# Beginner- anyone tried sea moss soap?



## Emmeline (Jan 20, 2020)

Hey all I’m new here and loved reading through some of these threads! I wish I came across this forum before. I made my first batch of pine tar soap today with neem and now I’m just waiting for it to cure 

I was wondering if anybody has made a sea moss soap? I have prepared it into a gel, but it can still be melted into liquid form...I’m just unsure how much to use and  how to add that to soapcalc. Was thinking it could possibly be similar to aloe as it’s almost like the same texture but I’m clueless. Would appreciate any feedback! Happy soaping


----------



## KiwiMoose (Jan 20, 2020)

Sounds like you could just use it as the water part of your soap.  That's what i do with aloe juice.


----------



## Mobjack Bay (Jan 20, 2020)

Sea moss is rich is carrageenan and is added to other food products to thicken them.  I’ve used aloe gel with carrageenan in it as a replacement for half of the water in my soap.  The gel would probably be fine as a full replacement, but I can’t say since I haven’t tried it. If it’s gel/semi solid, you are going to need to get it to a liquid state.  You could easily do a test run using it to replace half of the water in your recipe by using the “split method” where you mix your lye with an equal weight of water (or a little more water then Lye; by weight) and then use the other liquid as a replacement for the balance of the water weight called for in the recipe.  The replacement liquid can be stick blended into the oils before you add the lye solution to the oils.  If you decide to add the lye directly to the liquified sea moss gel, use a large container.  Some replacement liquids can cause volcano-ing.  Alternative liquids can also get very smelly, change colors or get gloppy when lye is added. You may need to experiment a bit with small batches until you find the best method.


----------



## Emmeline (Jan 21, 2020)

Thank you both for your replies. I will try it out and let you know how it goes!


----------



## Raquel2587 (Apr 12, 2020)

Emmeline said:


> Thank you both for your replies. I will try it out and let you know how it goes!

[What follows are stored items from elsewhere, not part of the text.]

-- ==== Sys2Proof/Machine/Pipeline.lean ====
section
/-! DEFINITION. The nine stages of the reading pipeline (R65 to R92, R96): what each stage does with one item, the order in which
outcomes become final, the Burin's batches, commit and acknowledgement. -/

namespace Sys2Proof.Machine

/-! ## Items in flight -/

/-- The item in flight with a sequence number. -/
def State.workOf (s : State) (seq : Nat) : Option Work := s.pipe.work.find? (fun w => w.item.seq == seq)

/-- An item in flight replaced; the list stays in the order of SEQ. -/
def State.setWork (s : State) (w : Work) : State :=
  { s with pipe := { s.pipe with work := s.pipe.work.map (fun x => if x.item.seq == w.item.seq then w else x) } }

/-- An item that has left the pipeline. -/
def State.dropWork (s : State) (seq : Nat) : State :=
  { s with pipe := { s.pipe with work := s.pipe.work.filter (fun x => x.item.seq != seq) } }

/-- The outcome of a life state at stage 3 (R70). -/
def lifeOutcome (st : Nat) : Option Nat :=
  if st = 1 then some 0x31 else if st = 4 then some 0x32 else if st = 5 then some 0x33 else if st = 6 then some 0x34 else none

/-- Whether an outcome sends its item to quarantine (R89). -/
def State.quarantines (s : State) (c : Nat) : Bool :=
  if c = 0x20 then s.on F.PIPE_CTRL_QUAR_DUP else !([0x12, 0x40, 0x44].contains c) && decide (0x10 ≤ c)

/-- An outcome made final (R89, R96, R75, R300): counted, quarantined, reported, and the deferral entry released. -/
def State.finish (s : State) (w : Work) (code stage : Nat) : State :=
  let slot := if w.authentic then w.slot else none
  -- a slot that the item's meter has left meanwhile keeps its record as it is (R104)
  let here := match w.slot with | some n => s.holds n w.ident | none => false
  let s1 := (s.countOut code).countRate
  let s2 : State := if s1.quarantines code then
      let q : Quar := ⟨s1.pipe.nextQuar, code, stage, slot, s1.secs, if slot.isSome then w.wide.toNat else w.counter, w.item⟩
      let s' : State := { s1 with pipe := { s1.pipe with quar := s1.pipe.quar ++ [q], nextQuar := s1.pipe.nextQuar + 1 } }
      match slot with
      | some n => if code = 0x80 || !here then s' else s'.onRec n (fun r => { r with qitems := min max32 (r.qitems + 1) })
      | none => s'
    else s1
  let s3 := match w.slot with
    | some n => if code = 0x41 && here then s2.onRec n (fun r => { r with authf := min max32 (r.authf + 1) }) else s2
    | none => s2
  let s4 := match slot with
    | some n => if code = 0x33 then
        ((if here then s3.onRec n (fun r => { r with heard := min max32 (r.heard + 1) }) else s3)).log 0x2031 [(4, n), (4, w.counter)] (.ag 4)
      else s3
    | none => s3
  let s5 := if w.item.cls = 2 then
      s4.notify 2 0x8003 2 (be 1 code ++ zeros 3 ++ be 4 (slot.getD max32) ++ w.item.wire) else s4
  { s5 with pipe := { s5.pipe with deferOut := s5.pipe.deferOut.filter (fun d => d.1 != w.item.seq) } }

/-- Whether an earlier item of the same slot and class has no outcome yet (R90). -/
def State.blocked (s : State) (w : Work) : Bool :=
  s.pipe.work.any (fun x => decide (x.item.seq < w.item.seq) && x.ident == w.ident && x.item.cls == w.item.cls &&
    x.outcome.isNone)

/-- An outcome that is due made final if its turn has come: an authentic item goes on to stage 8, any other leaves (R65, R90). -/
def State.finalOne (s : State) (seq : Nat) : State :=
  match s.workOf seq with
  | none => s
  | some w => match w.due with
    | none => s
    | some c =>
      if s.blocked w then s
      else
        let s1 := s.finish w c w.outStage
        if w.authentic then s1.setWork { w with due := none, outcome := some c } else s1.dropWork seq

/-- Every due outcome whose turn has come made final, in ascending SEQ (R90). -/
def State.finalise (s : State) : State := (s.pipe.work.map (fun w => w.item.seq)).foldl State.finalOne s

/-- An item that a stage ends with an outcome. -/
def Work.ends (w : Work) (code stage : Nat) : Work := { w with due := some code, outStage := stage }

/-- A stage that waits for nothing but the item: it has passed the stage before and has no outcome. -/
def Work.at_ (w : Work) (k : Nat) : Bool := w.stage + 1 == k && w.outcome.isNone && w.due.isNone

/-- A stage's command (R65): it acts when the pipeline runs stages 2 to 9 (R97), outside a supply warning for stages 4 to 8
(R452), and on an item that has reached it. -/
def stageCmd (k seq : Nat) (f : Work → State → State) (s : State) : State :=
  if !s.on F.PIPE_CTRL_EN || (decide (4 ≤ k) && decide (k ≤ 8) && s.on F.PWR_STATUS_WARN) then s
  else match s.workOf seq with
    | some w => if w.at_ k then (f w s).finalise else s
    | none => s

/-! ## Stage 1 -/

/-- The item as stage 1 recognises it: its form, identity, counter, key version, algorithm and content; or the outcome that
ends it. DESIGN CHOICE: a wireless M-Bus frame with a CI-field that R82 does not read is unsupported (0x11), and a DLMS frame without
ciphering, which has no invocation counter, has counter 0, so that of two such frames the second is a duplicate. -/
def State.recognised (s : State) (i : Item) : Except Nat Work :=
  match i.recognise (s.get F.PIPE_GUCOR_UDPPORT) with
  | .ends c => .error c
  | .gucor e a => match gucorCheck e with
    | some c => .error c
    | none => .ok { item := i, form := .gucor, ident := beAt e 4 8, counter := beAt e 12 4, keyver := beAt e 16 1
                    sigalg := beAt e 17 1, content := beAt e 18 1, enc := bit (beAt e 3 1) 0, lastgasp := bit (beAt e 3 1) 2
                    addr := a, apdu := e }
  | .wmbus f => match wmbParse 4 (f.drop 10) with
    | none => .error (wmbEnds (f.drop 10))
    | some t => match t.afl with
      | some (_, mcr, _, kv) => .ok { item := i, form := .wmbus, ident := wmbIdent f, apdu := f, addr := zeros 16
                                      counter := if t.mode = 7 then mcr else t.acc, narrow := t.mode != 7
                                      keyver := if t.mode = 7 then kv else 0 }
      | none => .ok { item := i, form := .wmbus, ident := wmbIdent f, apdu := f, addr := zeros 16, counter := t.acc
                      narrow := true }
  | .dlms a ad =>
    let ident := beAt ad 8 8
    .ok { item := i, form := .dlms, ident := ident, apdu := a, addr := ad
          counter := match dlmsSec a ident with | some (_, _, ic, _, _) => ic | none => 0 }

 Hi! Did you ever try the sea moss soap? I’m looking to try it out soon!


----------



## sylviascruggscolbert (Aug 26, 2020)

I warmed the sea moss in water then blended it and made frozen ice cubes to use in lye.  Once I combined the lye and oils, it set up QUICKLY.  That was my first batch.
  Second batch I made sure the lye and oils were around 90 Degrees, I used less ice cubes and I did a light trace before adding essential oils and other ingredients.  It set up quickly but not as quick.  I'm going to try it again with a little less Sea moss ice cubes and see if that helps.


----------



## Jean1987 (Aug 26, 2020)

sylviascruggscolbert said:


> I warmed the sea moss in water then blended it and made frozen ice cubes to use in lye.  Once I combined the lye and oils, it set up QUICKLY.  That was my first batch.
> Second batch I made sure the lye and oils were around 90 Degrees, I used less ice cubes and I did a light trace before adding essential oils and other ingredients.  It set up quickly but not as quick.  I'm going to try it again with a little less Sea moss ice cubes and see if that helps.



Hi! I am trying to figure out how to incorporate sea moss into a soap as we speak lol however, I am using the melt and pour method. I thought about grinding the sea moss into a powder and incorporating it that way, but that is taking far too long, and it doesn't yield enough after you've done all that work. Since I have the pre made soap base, would you say that making ice cubes with the gel would still work for melt and pour method? What are your thoughts? Thank you!


----------



## GemstonePony (Aug 27, 2020)

Jean1987 said:


> Hi! I am trying to figure out how to incorporate sea moss into a soap as we speak lol however, I am using the melt and pour method. I thought about grinding the sea moss into a powder and incorporating it that way, but that is taking far too long, and it doesn't yield enough after you've done all that work. Since I have the pre made soap base, would you say that making ice cubes with the gel would still work for melt and pour method? What are your thoughts? Thank you!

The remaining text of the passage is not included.